The pneumatic drill system is manufactured by German company adeor medical AG and designed to integrate with ClearPoint Neuro's SmartFrame navigation platform. The drill operates at up to 80,000 rpm and features specialized drill bits and cutters for neurosurgical applications.

The FDA cleared the system for trephination, incision, cutting, removal, shaping, and sawing of soft and hard tissue, bone and biomaterials in or near a magnetic field of 3.0 Tesla or less for neurosurgery use.

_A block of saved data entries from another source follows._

/-- The blocks resident on a logical core, in the order of BLKTAB (R138). -/
def State.blocksOn (s : State) (lc : Nat) : List (Nat × Block) :=
  s.blocks.filterMap fun (b, x) => match x with
    | some y => if y.cores.any (·.1 == lc) && s.liveOn b lc then some (b, y) else none
    | none => none

/-- The logical cores on which a block has crews (R147). -/
def State.blockCores (s : State) (b : Nat) : List Nat :=
  (((s.block b).map fun x => x.cores.map (·.1)).getD []).filter (s.liveOn b)

/-- Logical cores of the gangs that have a block on the listed ones (R131). -/
def State.groupStep (s : State) (lcs : List Nat) : List Nat :=
  let gangs := lcs.flatMap fun lc => (s.blocksOn lc).map fun b => b.2.gangKey
  dedup (lcs ++ (gangs.flatMap fun g => (s.gangBlocks g).flatMap s.blockCores))

/-- The closure of R131 after n rounds. -/
def State.groupN (s : State) : Nat → List Nat → List Nat
  | 0, lcs => lcs
  | n + 1, lcs => s.groupN n (s.groupStep lcs)

/-- The group of a bound logical core (R131). A group lies within one gallery. -/
def State.groupOf (s : State) (lc : Nat) : List Nat := sortBy id (s.groupN 16 [lc])

/-- The group number of a logical core, unique among the context's groups (R138): that of a saved group, else the lowest of its members'. -/
def State.groupNum (s : State) (lc : Nat) : Nat :=
  if (s.lcore lc).saved then (s.lcore lc).group
  else ((s.groupOf lc).map fun k => (s.lcore k).group).foldl min (s.lcore lc).group

/-- The blocks of a logical core, with the offset at which the segment of each lies in its local memory: in the order of BLKTAB, one
after another (R138; log entry 51). -/
def State.segments (s : State) (lc : Nat) : List (Nat × Block × Nat) :=
  ((s.blocksOn lc).foldl (fun (acc : List (Nat × Block × Nat) × Nat) b =>
    (acc.1 ++ [(b.1, b.2, acc.2)], acc.2 + b.2.lb)) ([], 0)).1

/-- The crews of a logical core. -/
def State.crewsOf (s : State) (lc : Nat) : List Nat :=
  s.crews.filterMap fun (k, c) => if c.alive && lcOf k == lc then some k else none

/-- The core position of a logical core in a block. -/
def Block.position (b : Block) (lc : Nat) : Nat := (b.cores.findIdx? (·.1 == lc)).getD 0

/-- The BLKTAB entry of a block (R138). The grid number of a grid that is not deterministic is the number of its acceptance in the context
(DESIGN CHOICE, log entry 87). -/
def State.blkEntry (s : State) (lc : Nat) (b : Block) : List (Nat × Byte) :=
  let p := b.position lc
  let crews := ((s.grid b.grid).map (·.lr.crews)).getD 0
  cellsAt 0 4 (((s.grid b.grid).map (·.order)).getD 0) ++ cellsAt 4 4 crews ++ cellsAt 8 8 b.id ++ cellsAt 16 4 b.gang ++
    cellsAt 20 4 (b.rank + 256 * b.size + 65536 * p) ++ cellsAt 24 4 ((b.cores.getD p (0, 0)).2)

/-- The barrier record of a block (R369). -/
def Block.barrier (b : Block) : Nat :=
  b.exp + 2 ^ 17 * b.arr + 2 ^ 34 * b.ph.toNat + (if b.rank = 0 then 2 ^ 42 * b.gph.toNat + 2 ^ 50 * b.garr else 0)

/-- Cells moved to an offset. -/
def shiftCells (off : Nat) (cs : List (Nat × Byte)) : List (Nat × Byte) := cs.map fun c => (off + c.1, c.2)

/-- The words of engine context e and its queued commands as they are saved (R138, R202). -/
def Ec.cells (x : Ec) (e : Nat) : List (Nat × Byte) :=
  cellsAt (64 * e) 8 x.count.toNat ++ cellsAt (64 * e + 8) 8 x.issued.toNat ++
    cellsAt (64 * e + 16) 4 (x.kind.code + (if x.err then 16 else 0))

/-- A resume record (R202): the command record, the engine context, the number; the progress is the engine's own. -/
def State.resumeCells (s : State) (off e i : Nat) (c : Cmd) : List (Nat × Byte) :=
  ((c.bytes.zip (List.range 64)).map fun (b, j) => (off + j, b)) ++ cellsAt (off + 64) 1 e ++ cellsAt (off + 72) 8 c.num ++
    ((List.range 12).flatMap fun j => cellsAt (off + 80 + 4 * j) 4 (s.free (2 ^ 24 + 16 * i + j)).toNat)

/-- The crews of a logical core whose state is in its slot (R138). -/
def State.awayCrews (s : State) (lc : Nat) : List Nat :=
  (s.crewsOf lc).filter fun k => match (s.crew k).res with
    | .swapped | .saved => true
    | _ => false

/-- The queued commands of a logical core, each with its engine context, in the order of their resume records (R138, R202). -/
def LCore.cmdsOf (c : LCore) : List (Nat × Cmd) := c.ecs.flatMap fun (e, x) => x.cmds.map fun m => (e, m)

/-- The place of a buffer byte in a slot, by its key (R138). -/
def bufOff (a : Nat) : Nat := 0xD80000 + 0x100000 * (a / 1048576 - 1) + a % 1048576

/-- The regions of a slot but for those of the crews (R138). -/
def State.slotCells (s : State) (lc state : Nat) : List (Nat × Byte) :=
  let c := s.lcore lc
  let blocks := s.blocksOn lc
  let ix := blocks.zip (List.range blocks.length)
  let crews := s.crewsOf lc
  let cmds := c.cmdsOf
  cellsAt 0 4 1 ++ cellsAt 4 4 state ++ cellsAt 8 4 (s.groupNum lc) ++ cellsAt 0xC 4 (c.carve.1 + 16 * c.carve.2.1 + 256 * c.carve.2.2) ++
    cellsAt 0x10 32 (bitsFrom (crews.map slotOf)) ++ cellsAt 0x30 32 (bitsFrom ((s.awayCrews lc).map slotOf)) ++
    cellsAt 0x50 4 (s.siteOf lc) ++
    (ix.flatMap fun ((_, b), i) => if b.position lc = 0 then cellsAt (0x800 + 8 * i) 8 b.barrier else []) ++
    (ix.flatMap fun ((_, b), i) => shiftCells (0x1000 + 32 * i) (s.blkEntry lc b)) ++
    shiftCells 0x8000 (c.ecs.flatMap fun (e, x) => x.cells e) ++
    ((cmds.zip (List.range cmds.length)).flatMap fun ((e, m), i) => s.resumeCells (0x9000 + 128 * i) e i m) ++
    ((s.segments lc).flatMap fun (_, b, at_) => b.mem.filterMap fun (o, x) =>
      let p := b.position lc
      if p * b.lb ≤ o && o < (p + 1) * b.lb then some (0xA40000 + at_ + (o - p * b.lb), x) else none) ++
    c.buf.map fun (a, x) => (bufOff a, x)

/-- The bytes of FEBITS that hold a full bit (R138). -/
def LCore.febits (c : LCore) : SMap Byte :=
  c.full.foldl (fun m (g, _) =>
    let o := 0x3000 + 0x2000 * (g / 65536 - 1) + g % 65536 / 8
    sset 0 m o (sget 0 m o ||| (1#8 <<< (g % 8)))) []

/-- Write the slot of a logical core, its crews' regions apart (R136, R138). -/
def State.writeSlot (s : State) (lc state : Nat) : State :=
  let base := s.slotBase lc
  let cells := s.slotCells lc state ++ (s.lcore lc).febits
  let low := cells.filter fun c => c.1 < 0x40000
  let high := (cells.filter fun c => 0xA40000 ≤ c.1).map fun c => (c.1 - 0xA40000, c.2)
  let locPois := (s.segments lc).flatMap fun (_, b, at_) => b.pois.filterMap fun (w, _) =>
    let p := b.position lc
    if p * b.lb ≤ 4 * w && 4 * w < (p + 1) * b.lb then some ((base + 0xA40000 + at_ + (4 * w - p * b.lb)) / 4) else none
  let s := (s.imgWrite base 0x40000 low).imgWrite (base + 0xA40000) (0x1000000 - 0xA40000) high
  s.poisonWords (((s.lcore lc).pois.map fun (w, _) => (base + bufOff (4 * w)) / 4) ++ locPois)

/-- STATE, GROUP and SWAPMAP of the slot of a bound logical core are brought up to date: a crew has come back (R138). -/
def State.markSlot (s : State) (lc : Nat) : State :=
  let away := s.awayCrews lc
  let base := s.slotBase lc
  (s.devWrite 0 (base + 4) (natToBytes 4 (if away.isEmpty then 0 else 1) ++ natToBytes 4 (s.groupNum lc))).devWrite 0 (base + 0x30)
    (natToBytes 32 (bitsFrom (away.map slotOf)))

/-- A thread as R132 saves it: blocked threads stand at their instruction, with the ticks of a waitc that are left; a thread
in mwait is past it. -/
def savedLane (now : Nat) (x : Lane) : Lane :=
  match x.st, x.wait with
  | .blocked, some .mwait => { wakeLane x with watch := none }
  | .blocked, w =>
    { wakeLane x with
      pc := x.waitPc, mark := true
      remain := match w with
        | some (.waitc _ _ (some due) _ _ _) => some (due - now)
        | _ => x.remain }
  | _, _ => x

/-- The blocked threads of a crew as R132 saves them. -/
def Crew.saveLanes (c : Crew) (now : Nat) : Crew :=
  { (List.range 64).foldl (fun c l => c.modLane l (savedLane now)) c with regroup := none }

/-- A lane's word at 0x0200 of CREWCTL (R138); an EXITED lane still holds its item (R154). -/
def Lane.code (x : Lane) : Nat :=
  let b := fun (v : Bool) (i : Nat) => if v then 2 ^ i else 0
  let held := x.st != .vacant
  x.item.toNat + b held 48 + b (x.st == .exited) 49 + b x.yld 50 + b (x.st == .parked) 51 + b x.inTrap 52 + b x.mark 53 +
    2 ^ 56 * x.age.toNat

/-- The 64 bits at 0x18 of a thread's trap region: the fields of the trapping word, extracted by position (R294). -/
def TrapRegs.packed (t : TrapRegs) : Nat :=
  let w := t.word.toNat
  t.cls.toNat + 2 ^ 3 * bits w 26 6 + 2 ^ 9 * bits w 18 8 + 2 ^ 17 * bits w 10 8 + 2 ^ 25 * bits w 2 8 + 2 ^ 33 * bits w 0 22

"The design of the drill bits provides tactile feedback during bone access, and facilitates consistent, predictable opening of the skull even during minimally invasive procedures where the bone is not fully visualized," said Dr. Paul Larson, ClearPoint Neuro's Chief Medical Officer and Professor of Neurosurgery at University of Arizona/Banner University Medical Center-Tucson.

The company stated the drill is designed to support multi-trajectory procedures, including cell and gene therapy cases, and integrate into workflows for complex neurosurgical applications. ClearPoint Neuro expects the drill to be compatible with its robotic navigation platform currently in development.

The system includes a universal cutter system with one-click coupling and integrated telescoping functionality designed for operating room personnel use.